Shot Noise Probing of Magnetic Ordering in Zigzag Graphene Nanoribbons
Ralitsa L. Dragomirova, Denis A. Areshkin, Branislav K. Nikolic

TL;DR
This paper shows that shot noise measurements can be used as a sensitive, all-electrical method to detect magnetic ordering along the edges of zigzag graphene nanoribbons, revealing edge-localized ferromagnetism.
Contribution
It introduces the concept that shot noise in ZGNRs is significantly affected by edge-induced magnetic states, providing a novel probe for low-dimensional magnetism.
Findings
Shot noise is enhanced by edge magnetic ordering.
Spin-polarized currents show greater shot noise sensitivity.
Edge topology influences shot noise behavior.
Abstract
The nonequilibrium time-dependent fluctuations of charge current have recently emerged as a sensitive experimental tool to probe ballistic transport through evanescent wave functions introduced into clean wide and short graphene strips by the attached metallic electrodes.

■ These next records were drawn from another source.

/-! ## Reset -/

/-- The straps of segment `k` at reset: a package of two dies, every other strap at the value its pull gives it (Table 14.1). DESIGN
CHOICE (log 3): the straps are the board's. -/
def resetStraps (k : Nat) : Straps :=
  { dieCount := 1, segId := BitVec.ofNat 3 k, boot := 0, laneRate := 0, portMask := 0x3F, secure := true, rampClass := 3, nodeHi := 0 }

/-- The keeper core as the release of RST_N_COLD leaves it: in mask ROM, CTX 0 (R553). -/
def resetCores : List Core := (List.replicate 18 ({} : Core)).set 16 { pc := 0x10000, st := .running }

/-- Segment `k` right after the release of RST_N_COLD (R547, R553), with 32 GiB of HBM and 64 MiB of scratchpad. DESIGN CHOICE (log 3):
the sizes are the package's. -/
def Segment.reset (k : Nat) : Segment :=
  { straps := resetStraps k, hbmSize := 2 ^ 35, spSize := 2 ^ 26, cores := resetCores
    ports := List.replicate 6 { st := .down }, boot := { sampled := resetStraps k } }

/-- The package right after the release of RST_N_COLD: every register at its reset value, no command waiting. -/
def State.reset : State :=
  { segs := [Segment.reset 0, Segment.reset 1], time := 0, inColdReset := false, freeCtr := 0, pending := [] }

end Sys2Proof.Machine
end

We demonstrate that such "pseudo-diffusive" shot noise can be substantially modified in zigzag graphene nanoribbon (ZGNR) due to the topology of its edges responsible for localized states that facilitate ferromagnetic ordering along the edge when Coulomb interaction is taken into account. Thus, the shot noise enhancement of unpolarized, and even more sensitively of spin-polarized, charge currents injected into ZGNR will act as an all-electrical and edge-sensitive probe of such low-dimensional magnetism.